No saguão não havia ninguém, sai cautelosamente e notei que havia um guarda na guarita. Teria que Passar bem próximo a ele para poder sair.

Fiquei um tempo observando e tentando achar um meio de sair sem ser percebido. Por minha sorte notei que ele estava entretido com alguma coisa olhando para baixo, provavelmente uma mesa. Me aproximei sorrateiramente e vi o que o estava distraindo, coisas de homem: Ele folhava uma revista pornográfica. Resolvi pregar uma peça nele, dei a volta pela guarita sempre de olho nele e quando estava de frente para a guarita, falei bem alto:

— Bom tarde!!

O guarda levou um susto tão grande que deve ter dado uma joelhada em baixo da mesa, deduzi isso pelo barulho que ouvi. Gaguejando ele me respondeu:

— Bo-boa tarde!

— Por favor, você pode me dizer que horas são agora? Perguntei.

— Dezesseis horas. Respondeu todo corado pelo susto de ter sido pego fazendo algo errado.

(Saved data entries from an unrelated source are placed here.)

-- ==== Sys2Proof/Machine/State.lean ====
section
/-! DEFINITION. The state of the block (10_state.md rules R10 to R25), the types of what it emits and of
what reaches it from outside, the reasons a step can stop, and the state after reset. -/

namespace Sys2Proof.Machine

/-- The phase of the tick sequencer, the register `PH` (R22). Values 17 to 30 do not exist (U12). -/
inductive Phase where
  | idle
  | scan (i : Pin)
  | rearm
  deriving DecidableEq, Repr

/-- The status of a response; code 3 is never produced (R62, U10). -/
inductive Status where
  /-- `OK`, code 0. -/
  | ok
  /-- `GPIO_CONFIG_FAILED`, code 1. -/
  | gpioConfigFailed
  /-- `ILLEGAL_COMMAND`, code 2. -/
  | illegalCommand
  deriving DecidableEq, Repr

/-- The response to a command, format S (R62). -/
structure Response where
  status : Status
  data : BitVec 8
  deriving DecidableEq, Repr

/-- What the block emits: its calls on the two facilities, with the answer where there is one, and its
responses to HOST (R7, R164). -/
inductive Event where
  /-- `gpio_configure(pin, pull, dir) -> ok` (R160). -/
  | gpioConfigure (pin : Pin) (pull : BitVec 2) (dir : Bool) (ok : Bool)
  /-- `gpio_set_level(pin, level)` (R161). -/
  | gpioSetLevel (pin : Pin) (level : Bool)
  /-- `read_clock() -> c` (R120). -/
  | readClock (c : ClockSample)
  /-- `timer_disarm()` (R126). -/
  | timerDisarm
  /-- `timer_arm(delay)` with the value of the port `TMR_DELAY` (R126). -/
  | timerArm (delay : BitVec 32)
  /-- `respond(status, data)` (R62). -/
  | respond (r : Response)
  deriving DecidableEq, Repr

/-- What the environment shows next on the input ports, once nothing is pending (R164, R165; log 7): at most
one command word presented, at most one expiry raised, a value of the clock, and whether `rst_n` is
asserted. -/
structure Input where
  cmd : Option CommandWord
  fire : Bool
  clk : ClockSample
  rst : Option Nat
  deriving DecidableEq, Repr

/-- The state of the block. The registers are those of R11 to R24; `cmd`, `fire`, `clk` and `rst` are input
ports that hold their value until the block takes it (R164, R181, R183, R210); `inputs`, `events` and
`resets` are the model's own (log 5, 7, 9). -/
structure State where
  /-- `REG[p]`: slot p holds a link to channel p (R14). -/
  reg : PerPin Bool
  /-- `SP[p]`: the setpoint (R12). -/
  sp : PerPin Setpoint
  /-- `ACC[p]`: the accumulator's storage field (R13). -/
  acc : PerPin Accumulator
  /-- `RUN`: the timer has ever been armed (R16). -/
  run : Bool
  /-- `LAST`: the last masked clock reading (R18). -/
  last : MaskedClock
  /-- `NEXT`: the ideal deadline of the next tick (R19). -/
  next : NUM
  /-- `PH`: the phase of SEQ (R22). -/
  ph : Phase
  /-- `ARMED`: the one-shot is armed (R23). -/
  armed : Bool
  /-- `DIR[p]`: pin p is configured as an output (R24). -/
  dir : PerPin Bool
  /-- `LVL[p]`: the level last set on pin p (R24). -/
  lvl : PerPin Bool
  /-- `CMD_VALID` and `CMD`: the command word presented and not yet accepted (R164, R165). -/
  cmd : Option CommandWord
  /-- `TMR_FIRE`: an expiry raised and not yet accepted (R181). -/
  fire : Bool
  /-- `CLK`: the clock of the timer facility as the port shows it (R120, R164). -/
  clk : ClockSample
  /-- `rst_n`: none while it is high. Asserted low, the number says how many calls of the tick or the
  command then in progress the block has issued when the reset abandons it, 0 for a reset between
  operations (R164, R210; log 11). -/
  rst : Option Nat
  /-- What the environment will do, in order. -/
  inputs : List Input
  /-- What the block has emitted, in order (R106, R162). -/
  events : List Event
  /-- How many resets came before the present run of the block. -/
  resets : Nat
  deriving DecidableEq, Repr

/-- Faults: none. "A model therefore needs no fault state for the block itself" (R179). -/
inductive Fault where
  deriving DecidableEq, Repr

/-- Refusals of a step. -/
inductive Refusal where
  /-- Raised by an arm of `exec` whose instruction has no meaning yet; no arm raises it. Safe: the
  machine stops. -/
  | notModelled (mnemonic : String)
  deriving DecidableEq, Repr

/-- The registers at their reset values (R25, R210) after the k-th reset, on the platform `c`; the clock
port, what is still to come and what has been emitted are no registers and are given. -/
def State.afterReset (c : Config) (k : Nat) (clk : ClockSample) (inputs : List Input)
    (events : List Event) : State where
  reg := Vector.replicate 16 false
  sp := Vector.replicate 16 0
  acc := Vector.replicate 16 0
  run := false
  last := 0
  next := 0
  ph := .idle
  armed := false
  dir := Vector.replicate 16 false
  lvl := Vector.ofFn (c.lvlReset k)
  cmd := none
  fire := false
  clk := clk
  rst := none
  inputs := inputs
  events := events
  resets := k

/-- The machine right after reset, before anything reaches it (R25, R210, R211). -/
def State.reset : State := State.afterReset platform 0 Config.openClock [] []

end Sys2Proof.Machine
end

— Obrigado! Respondi, virei-me e sai em direção à praça mal me contendo para não romper numa gargalhada.

Voltei até o parquinho e encontrei minha esposa e meu filho me esperando. Ela estava preocupada, pois eu já havia estado no prédio por duas horas. Perguntou por que eu demorara tanto, quis saber o que eu vira para demorar tanto. Desconversei dizendo que não havia visto nada de anormal e que a minha demora se devia ao fato de ficar jogando conversa fora com o guarda depois de tê-lo pego vendo revista pornô. Contei-lhe o susto que eu havia dado à ele e rimos da situação. Não tive coragem de contar à ela o que eu havia descoberto.

Não contei nada para ninguém, nem mesmo para a polícia e esse talvez foi o meu maior erro.

Voltamos para casa e de noite não conseguia dormir, estava tudo muito vivo na minha memória.